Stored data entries
/-- The bytes of an instruction in the context `c`, from the encoding column of the opcode table (R560, R561). -/
def encode (c : Ctx) : Instr → List Byte
  | .movRmReg w m r => [0b1000100#7 ++ bit w] ++ m.encode r.code
  | .movRegRm w m r => [0b1000101#7 ++ bit w] ++ m.encode r.code
  | .movRmImm w m imm => [0b1100011#7 ++ bit w] ++ m.encode 0b000#3 ++ encodeBits (c.immBits w) imm
  | .movRegImm w r imm => [0b1011#4 ++ bit w ++ r.code] ++ encodeBits (c.immBits w) imm
  | .movAccMem w off => [0b1010000#7 ++ bit w] ++ encodeBits c.aszBits off
  | .movMemAcc w off => [0b1010001#7 ++ bit w] ++ encodeBits c.aszBits off
  | .movSegRm m g => [0x8E] ++ m.encode g.code
  | .movRmSeg m g => [0x8C] ++ m.encode g.code
  | .movsx w m r => [0x0F, 0b1011111#7 ++ bit w] ++ m.encode r.code
  | .movzx w m r => [0x0F, 0b1011011#7 ++ bit w] ++ m.encode r.code
  | .pushRm m => [0xFF] ++ m.encode 0b110#3
  | .pushReg r => [0b01010#5 ++ r.code]
  | .pushSeg g => [0b000#3 ++ g.code2 ++ 0b110#3]
  | .pushFs => [0x0F, 0xA0]
  | .pushGs => [0x0F, 0xA8]
  | .pushImm s imm => [0b011010#6 ++ bit s ++ 0b0#1] ++ encodeBits (c.immsBits s true) imm
  | .pusha => [0x60]
  | .popRm m => [0x8F] ++ m.encode 0b000#3
  | .popReg r => [0b01011#5 ++ r.code]
  | .popEs => [0x07]
  | .popSs => [0x17]
  | .popDs => [0x1F]
  | .popFs => [0x0F, 0xA1]
  | .popGs => [0x0F, 0xA9]
  | .popa => [0x61]
  | .xchgRmReg w m r => [0b1000011#7 ++ bit w] ++ m.encode r.code
  | .xchgAccReg r => [0b10010#5 ++ r.code]
  | .inImm w imm => [0b1110010#7 ++ bit w] ++ [imm]
  | .inDx w => [0b1110110#7 ++ bit w]
  | .outImm w imm => [0b1110011#7 ++ bit w] ++ [imm]
  | .outDx w => [0b1110111#7 ++ bit w]
  | .lea m r => [0x8D] ++ m.encode r.code
  | .lds m r => [0xC5] ++ m.encode r.code
  | .les m r => [0xC4] ++ m.encode r.code
  | .lfs m r => [0x0F, 0xB4] ++ m.encode r.code
  | .lgs m r => [0x0F, 0xB5] ++ m.encode r.code
  | .lss m r => [0x0F, 0xB2] ++ m.encode r.code
  | .clc => [0xF8]
  | .cld => [0xFC]
  | .cli => [0xFA]
  | .clts => [0x0F, 0x06]
  | .cmc => [0xF5]
  | .lahf => [0x9F]
  | .popf => [0x9D]
  | .pushf => [0x9C]
  | .sahf => [0x9E]
  | .stc => [0xF9]
  | .std => [0xFD]
  | .sti => [0xFB]
  | .addRmReg d w m r => [0b000000#6 ++ bit d ++ bit w] ++ m.encode r.code
  | .addRmImm s w m imm => [0b100000#6 ++ bit s ++ bit w] ++ m.encode 0b000#3 ++ encodeBits (c.immsBits s w) imm
  | .addAccImm w imm => [0b0000010#7 ++ bit w] ++ encodeBits (c.immBits w) imm
  | .adcRmReg d w m r => [0b000100#6 ++ bit d ++ bit w] ++ m.encode r.code
  | .adcRmImm s w m imm => [0b100000#6 ++ bit s ++ bit w] ++ m.encode 0b010#3 ++ encodeBits (c.immsBits s w) imm
  | .adcAccImm w imm => [0b0001010#7 ++ bit w] ++ encodeBits (c.immBits w) imm
  | .incRm w m => [0b1111111#7 ++ bit w] ++ m.encode 0b000#3
  | .incReg r => [0b01000#5 ++ r.code]
  | .subRmReg d w m r => [0b001010#6 ++ bit d ++ bit w] ++ m.encode r.code
  | .subRmImm s w m imm => [0b100000#6 ++ bit s ++ bit w] ++ m.encode 0b101#3 ++ encodeBits (c.immsBits s w) imm
  | .subAccImm w imm => [0b0010110#7 ++ bit w] ++ encodeBits (c.immBits w) imm
  | .sbbRmReg d w m r => [0b000110#6 ++ bit d ++ bit w] ++ m.encode r.code
  | .sbbRmImm s w m imm => [0b100000#6 ++ bit s ++ bit w] ++ m.encode 0b011#3 ++ encodeBits (c.immsBits s w) imm
  | .sbbAccImm w imm => [0b0001110#7 ++ bit w] ++ encodeBits (c.immBits w) imm
  | .decRm w m => [0b1111111#7 ++ bit w] ++ m.encode 0b001#3
  | .decReg r => [0b01001#5 ++ r.code]
  | .cmpRmReg d w m r => [0b001110#6 ++ bit d ++ bit w] ++ m.encode r.code
  | .cmpRmImm s w m imm => [0b100000#6 ++ bit s ++ bit w] ++ m.encode 0b111#3 ++ encodeBits (c.immsBits s w) imm
  | .cmpAccImm w imm => [0b0011110#7 ++ bit w] ++ encodeBits (c.immBits w) imm
  | .negRm w m => [0b1111011#7 ++ bit w] ++ m.encode 0b011#3
  | .aaa => [0x37]
  | .aas => [0x3F]
  | .daa => [0x27]
  | .das => [0x2F]
  | .mulRm w m => [0b1111011#7 ++ bit w] ++ m.encode 0b100#3
  | .imulAcc w m => [0b1111011#7 ++ bit w] ++ m.encode 0b101#3
  | .imulReg m r => [0x0F, 0xAF] ++ m.encode r.code
  | .imulImm s m r imm => [0b011010#6 ++ bit s ++ 0b1#1] ++ m.encode r.code ++ encodeBits (c.immsBits s true) imm
  | .divRm w m => [0b1111011#7 ++ bit w] ++ m.encode 0b110#3
  | .idivRm w m => [0b1111011#7 ++ bit w] ++ m.encode 0b111#3
  | .aad imm => [0xD5] ++ [imm]
  | .aam imm => [0xD4] ++ [imm]
  | .cbw => [0x98]
  | .cwd => [0x99]
  | .rolOne w m => [0b1101000#7 ++ bit w] ++ m.encode 0b000#3
  | .rolCl w m => [0b1101001#7 ++ bit w] ++ m.encode 0b000#3
  | .rolImm w m imm => [0b1100000#7 ++ bit w] ++ m.encode 0b000#3 ++ [imm]
  | .rorOne w m => [0b1101000#7 ++ bit w] ++ m.encode 0b001#3
  | .rorCl w m => [0b1101001#7 ++ bit w] ++ m.encode 0b001#3
  | .rorImm w m imm => [0b1100000#7 ++ bit w] ++ m.encode 0b001#3 ++ [imm]
  | .rclOne w m => [0b1101000#7 ++ bit w] ++ m.encode 0b010#3
  | .rclCl w m => [0b1101001#7 ++ bit w] ++ m.encode 0b010#3
  | .rclImm w m imm => [0b1100000#7 ++ bit w] ++ m.encode 0b010#3 ++ [imm]
  | .rcrOne w m => [0b1101000#7 ++ bit w] ++ m.encode 0b011#3
  | .rcrCl w m => [0b1101001#7 ++ bit w] ++ m.encode 0b011#3
  | .rcrImm w m imm => [0b1100000#7 ++ bit w] ++ m.encode 0b011#3 ++ [imm]
  | .shlOne w m => [0b1101000#7 ++ bit w] ++ m.encode 0b100#3
  | .shlCl w m => [0b1101001#7 ++ bit w] ++ m.encode 0b100#3
  | .shlImm w m imm => [0b1100000#7 ++ bit w] ++ m.encode 0b100#3 ++ [imm]
  | .shrOne w m => [0b1101000#7 ++ bit w] ++ m.encode 0b101#3
  | .shrCl w m => [0b1101001#7 ++ bit w] ++ m.encode 0b101#3
  | .shrImm w m imm => [0b1100000#7 ++ bit w] ++ m.encode 0b101#3 ++ [imm]
  | .sarOne w m => [0b1101000#7 ++ bit w] ++ m.encode 0b111#3
  | .sarCl w m => [0b1101001#7 ++ bit w] ++ m.encode 0b111#3
  | .sarImm w m imm => [0b1100000#7 ++ bit w] ++ m.encode 0b111#3 ++ [imm]
  | .shldImm m r imm => [0x0F, 0xA4] ++ m.encode r.code ++ [imm]
  | .shldCl m r => [0x0F, 0xA5] ++ m.encode r.code
  | .shrdImm m r imm => [0x0F, 0xAC] ++ m.encode r.code ++ [imm]
  | .shrdCl m r => [0x0F, 0xAD] ++ m.encode r.code
  | .andRmReg d w m r => [0b001000#6 ++ bit d ++ bit w] ++ m.encode r.code
  | .andRmImm s w m imm => [0b100000#6 ++ bit s ++ bit w] ++ m.encode 0b100#3 ++ encodeBits (c.immsBits s w) imm
  | .andAccImm w imm => [0b0010010#7 ++ bit w] ++ encodeBits (c.immBits w) imm
  | .testRmReg w m r => [0b1000010#7 ++ bit w] ++ m.encode r.code
  | .testRmImm w m imm => [0b1111011#7 ++ bit w] ++ m.encode 0b000#3 ++ encodeBits (c.immBits w) imm
  | .testAccImm w imm => [0b1010100#7 ++ bit w] ++ encodeBits (c.immBits w) imm
  | .orRmReg d w m r => [0b000010#6 ++ bit d ++ bit w] ++ m.encode r.code
  | .orRmImm s w m imm => [0b100000#6 ++ bit s ++ bit w] ++ m.encode 0b001#3 ++ encodeBits (c.immsBits s w) imm
  | .orAccImm w imm => [0b0000110#7 ++ bit w] ++ encodeBits (c.immBits w) imm
  | .xorRmReg d w m r => [0b001100#6 ++ bit d ++ bit w] ++ m.encode r.code
  | .xorRmImm s w m imm => [0b100000#6 ++ bit s ++ bit w] ++ m.encode 0b110#3 ++ encodeBits (c.immsBits s w) imm
  | .xorAccImm w imm => [0b0011010#7 ++ bit w] ++ encodeBits (c.immBits w) imm
  | .notRm w m => [0b1111011#7 ++ bit w] ++ m.encode 0b010#3
  | .cmps w => [0b1010011#7 ++ bit w]
  | .ins w => [0b0110110#7 ++ bit w]
  | .lods w => [0b1010110#7 ++ bit w]
  | .movs w => [0b1010010#7 ++ bit w]
  | .outs w => [0b0110111#7 ++ bit w]
  | .scas w => [0b1010111#7 ++ bit w]
  | .stos w => [0b1010101#7 ++ bit w]
  | .xlat => [0xD7]
  | .repeCmps w => [0xF3, 0b1010011#7 ++ bit w]
  | .repneCmps w => [0xF2, 0b1010011#7 ++ bit w]
  | .repIns w => [0xF3, 0b0110110#7 ++ bit w]
  | .repLods w => [0xF3, 0b1010110#7 ++ bit w]
  | .repMovs w => [0xF3, 0b1010010#7 ++ bit w]
  | .repOuts w => [0xF3, 0b0110111#7 ++ bit w]
  | .repeScas w => [0xF3, 0b1010111#7 ++ bit w]
  | .repneScas w => [0xF2, 0b1010111#7 ++ bit w]
  | .repStos w => [0xF3, 0b1010101#7 ++ bit w]
  | .bsf m r => [0x0F, 0xBC] ++ m.encode r.code
  | .bsr m r => [0x0F, 0xBD] ++ m.encode r.code
  | .btRmImm m imm => [0x0F, 0xBA] ++ m.encode 0b100#3 ++ [imm]
  | .btRmReg m r => [0x0F, 0xA3] ++ m.encode r.code
  | .btcRmImm m imm => [0x0F, 0xBA] ++ m.encode 0b111#3 ++ [imm]
  | .btcRmReg m r => [0x0F, 0xBB] ++ m.encode r.code
  | .btrRmImm m imm => [0x0F, 0xBA] ++ m.encode 0b110#3 ++ [imm]
  | .btrRmReg m r => [0x0F, 0xB3] ++ m.encode r.code
  | .btsRmImm m imm => [0x0F, 0xBA] ++ m.encode 0b101#3 ++ [imm]
  | .btsRmReg m r => [0x0F, 0xAB] ++ m.encode r.code
  | .callRel rel => [0xE8] ++ encodeBits c.oszBits rel
  | .callRm m => [0xFF] ++ m.encode 0b010#3
  | .callFar off sel => [0x9A] ++ encodeBits c.oszBits off ++ encode16 sel
  | .callFarMem m => [0xFF] ++ m.encode 0b011#3
  | .jmpShort rel => [0xEB] ++ [rel]
  | .jmpRel rel => [0xE9] ++ encodeBits c.oszBits rel
  | .jmpRm m => [0xFF] ++ m.encode 0b100#3
  | .jmpFar off sel => [0xEA] ++ encodeBits c.oszBits off ++ encode16 sel
  | .jmpFarMem m => [0xFF] ++ m.encode 0b101#3
  | .ret => [0xC3]
  | .retImm imm => [0xC2] ++ encode16 imm
  | .retf => [0xCB]
  | .retfImm imm => [0xCA] ++ encode16 imm
  | .joShort rel => [0x70] ++ [rel]
  | .jnoShort rel => [0x71] ++ [rel]
  | .jbShort rel => [0x72] ++ [rel]
  | .jnbShort rel => [0x73] ++ [rel]
  | .jeShort rel => [0x74] ++ [rel]
  | .jneShort rel => [0x75] ++ [rel]
  | .jbeShort rel => [0x76] ++ [rel]
  | .jnbeShort rel => [0x77] ++ [rel]
  | .jsShort rel => [0x78] ++ [rel]
  | .jnsShort rel => [0x79] ++ [rel]
  | .jpShort rel => [0x7A] ++ [rel]
  | .jnpShort rel => [0x7B] ++ [rel]
  | .jlShort rel => [0x7C] ++ [rel]
  | .jnlShort rel => [0x7D] ++ [rel]
  | .jleShort rel => [0x7E] ++ [rel]
  | .jnleShort rel => [0x7F] ++ [rel]
  | .joNear rel => [0x0F, 0x80] ++ encodeBits c.oszBits rel
  | .jnoNear rel => [0x0F, 0x81] ++ encodeBits c.oszBits rel
  | .jbNear rel => [0x0F, 0x82] ++ encodeBits c.oszBits rel
  | .jnbNear rel => [0x0F, 0x83] ++ encodeBits c.oszBits rel
  | .jeNear rel => [0x0F, 0x84] ++ encodeBits c.oszBits rel
  | .jneNear rel => [0x0F, 0x85] ++ encodeBits c.oszBits rel
  | .jbeNear rel => [0x0F, 0x86] ++ encodeBits c.oszBits rel
  | .jnbeNear rel => [0x0F, 0x87] ++ encodeBits c.oszBits rel
  | .jsNear rel => [0x0F, 0x88] ++ encodeBits c.oszBits rel
  | .jnsNear rel => [0x0F, 0x89] ++ encodeBits c.oszBits rel
  | .jpNear rel => [0x0F, 0x8A] ++ encodeBits c.oszBits rel
  | .jnpNear rel => [0x0F, 0x8B] ++ encodeBits c.oszBits rel
  | .jlNear rel => [0x0F, 0x8C] ++ encodeBits c.oszBits rel
  | .jnlNear rel => [0x0F, 0x8D] ++ encodeBits c.oszBits rel
  | .jleNear rel => [0x0F, 0x8E] ++ encodeBits c.oszBits rel
  | .jnleNear rel => [0x0F, 0x8F] ++ encodeBits c.oszBits rel
  | .jcxz rel => [0xE3] ++ [rel]
  | .loop rel => [0xE2] ++ [rel]
  | .loopz rel => [0xE1] ++ [rel]
  | .loopnz rel => [0xE0] ++ [rel]
  | .seto m => [0x0F, 0x90] ++ m.encode 0b000#3
  | .setno m => [0x0F, 0x91] ++ m.encode 0b000#3
  | .setb m => [0x0F, 0x92] ++ m.encode 0b000#3
  | .setnb m => [0x0F, 0x93] ++ m.encode 0b000#3
  | .sete m => [0x0F, 0x94] ++ m.encode 0b000#3
  | .setne m => [0x0F, 0x95] ++ m.encode 0b000#3
  | .setbe m => [0x0F, 0x96] ++ m.encode 0b000#3
  | .setnbe m => [0x0F, 0x97] ++ m.encode 0b000#3
  | .sets m => [0x0F, 0x98] ++ m.encode 0b000#3
  | .setns m => [0x0F, 0x99] ++ m.encode 0b000#3
  | .setp m => [0x0F, 0x9A] ++ m.encode 0b000#3
  | .setnp m => [0x0F, 0x9B] ++ m.encode 0b000#3
  | .setl m => [0x0F, 0x9C] ++ m.encode 0b000#3
  | .setnl m => [0x0F, 0x9D] ++ m.encode 0b000#3
  | .setle m => [0x0F, 0x9E] ++ m.encode 0b000#3
  | .setnle m => [0x0F, 0x9F] ++ m.encode 0b000#3
  | .enter imm level => [0xC8] ++ encode16 imm ++ [level]
  | .leave => [0xC9]
  | .intN imm => [0xCD] ++ [imm]
  | .int3 => [0xCC]
  | .into => [0xCE]
  | .bound m r => [0x62] ++ m.encode r.code
  | .iret => [0xCF]
  | .hlt => [0xF4]
  | .movCrReg c' r => [0x0F, 0x22, 0b11#2 ++ c'.code ++ r.code]
  | .movRegCr c' r => [0x0F, 0x20, 0b11#2 ++ c'.code ++ r.code]
  | .movDrReg c' r => [0x0F, 0x23, 0b11#2 ++ c'.code ++ r.code]
  | .movRegDr c' r => [0x0F, 0x21, 0b11#2 ++ c'.code ++ r.code]
  | .movTrReg c' r => [0x0F, 0x26, 0b11#2 ++ c'.code ++ r.code]
  | .movRegTr c' r => [0x0F, 0x24, 0b11#2 ++ c'.code ++ r.code]
  | .nop => [0x90]
  | .wait => [0x9B]
  | .esc ttt lll m => [0b11011#5 ++ ttt] ++ m.encode lll
  | .pfxAddrSize => [0x67]
  | .pfxLock => [0xF0]
  | .pfxOpSize => [0x66]
  | .pfxCs => [0x2E]
  | .pfxDs => [0x3E]
  | .pfxEs => [0x26]
  | .pfxFs => [0x64]
  | .pfxGs => [0x65]
  | .pfxSs => [0x36]
  | .pfxRep => [0xF3]
  | .pfxRepne => [0xF2]
  | .arpl m r => [0x63] ++ m.encode r.code
  | .lar m r => [0x0F, 0x02] ++ m.encode r.code
  | .lgdt m => [0x0F, 0x01] ++ m.encode 0b010#3
  | .lidt m => [0x0F, 0x01] ++ m.encode 0b011#3
  | .lldt m => [0x0F, 0x00] ++ m.encode 0b010#3
  | .lmsw m => [0x0F, 0x01] ++ m.encode 0b110#3
  | .lsl m r => [0x0F, 0x03] ++ m.encode r.code
  | .ltr m => [0x0F, 0x00] ++ m.encode 0b011#3
  | .sgdt m => [0x0F, 0x01] ++ m.encode 0b000#3
  | .sidt m => [0x0F, 0x01] ++ m.encode 0b001#3
  | .sldt m => [0x0F, 0x00] ++ m.encode 0b000#3
  | .smsw m => [0x0F, 0x01] ++ m.encode 0b100#3
  | .str m => [0x0F, 0x00] ++ m.encode 0b001#3
  | .verr m => [0x0F, 0x00] ++ m.encode 0b100#3
  | .verw m => [0x0F, 0x00] ++ m.encode 0b101#3
  | .und8F1 md rm => [0x8F, md ++ 0b001#3 ++ rm]
  | .und8F2 md rm => [0x8F, md ++ 0b010#3 ++ rm]
  | .und8F3 md rm => [0x8F, md ++ 0b011#3 ++ rm]
  | .und8F4 md rm => [0x8F, md ++ 0b100#3 ++ rm]
  | .und8F5 md rm => [0x8F, md ++ 0b101#3 ++ rm]
  | .und8F6 md rm => [0x8F, md ++ 0b110#3 ++ rm]
  | .und8F7 md rm => [0x8F, md ++ 0b111#3 ++ rm]
  | .undC61 w md rm => [0b1100011#7 ++ bit w, md ++ 0b001#3 ++ rm]
  | .undC62 w md rm => [0b1100011#7 ++ bit w, md ++ 0b010#3 ++ rm]
  | .undC63 w md rm => [0b1100011#7 ++ bit w, md ++ 0b011#3 ++ rm]
  | .undC64 w md rm => [0b1100011#7 ++ bit w, md ++ 0b100#3 ++ rm]
  | .undC65 w md rm => [0b1100011#7 ++ bit w, md ++ 0b101#3 ++ rm]
  | .undC66 w md rm => [0b1100011#7 ++ bit w, md ++ 0b110#3 ++ rm]
  | .undC67 w md rm => [0b1100011#7 ++ bit w, md ++ 0b111#3 ++ rm]
  | .undFE2 md rm => [0xFE, md ++ 0b010#3 ++ rm]
  | .undFE3 md rm => [0xFE, md ++ 0b011#3 ++ rm]
  | .undFE4 md rm => [0xFE, md ++ 0b100#3 ++ rm]
  | .undFE5 md rm => [0xFE, md ++ 0b101#3 ++ rm]
  | .undFE6 md rm => [0xFE, md ++ 0b110#3 ++ rm]
  | .undFE7 md rm => [0xFE, md ++ 0b111#3 ++ rm]
  | .undFF7 md rm => [0xFF, md ++ 0b111#3 ++ rm]
  | .und0F006 md rm => [0x0F, 0x00, md ++ 0b110#3 ++ rm]
  | .und0F007 md rm => [0x0F, 0x00, md ++ 0b111#3 ++ rm]
  | .und0F015 md rm => [0x0F, 0x01, md ++ 0b101#3 ++ rm]
  | .und0F017 md rm => [0x0F, 0x01, md ++ 0b111#3 ++ rm]
  | .und0FBA0 md rm => [0x0F, 0xBA, md ++ 0b000#3 ++ rm]
  | .und0FBA1 md rm => [0x0F, 0xBA, md ++ 0b001#3 ++ rm]
  | .und0FBA2 md rm => [0x0F, 0xBA, md ++ 0b010#3 ++ rm]
  | .und0FBA3 md rm => [0x0F, 0xBA, md ++ 0b011#3 ++ rm]
  | .undShift6 d w md rm => [0b110100#6 ++ bit d ++ bit w, md ++ 0b110#3 ++ rm]
  | .undShiftImm6 w md rm => [0b1100000#7 ++ bit w, md ++ 0b110#3 ++ rm]
  | .undF61 w md rm => [0b1111011#7 ++ bit w, md ++ 0b001#3 ++ rm]
  | .undD6 => [0xD6]
  | .undF1 => [0xF1]
  | .und0F05 => [0x0F, 0x05]
  | .und0F07 => [0x0F, 0x07]
  | .und0FA6 => [0x0F, 0xA6]
  | .und0FA7 => [0x0F, 0xA7]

■ Problem details: In the records above, find each line that mentions the string "aszBits", then copy it.

■ Answer section:
  | .movAccMem w off => [0b1010000#7 ++ bit w] ++ encodeBits c.aszBits off
  | .movMemAcc w off => [0b1010001#7 ++ bit w] ++ encodeBits c.aszBits off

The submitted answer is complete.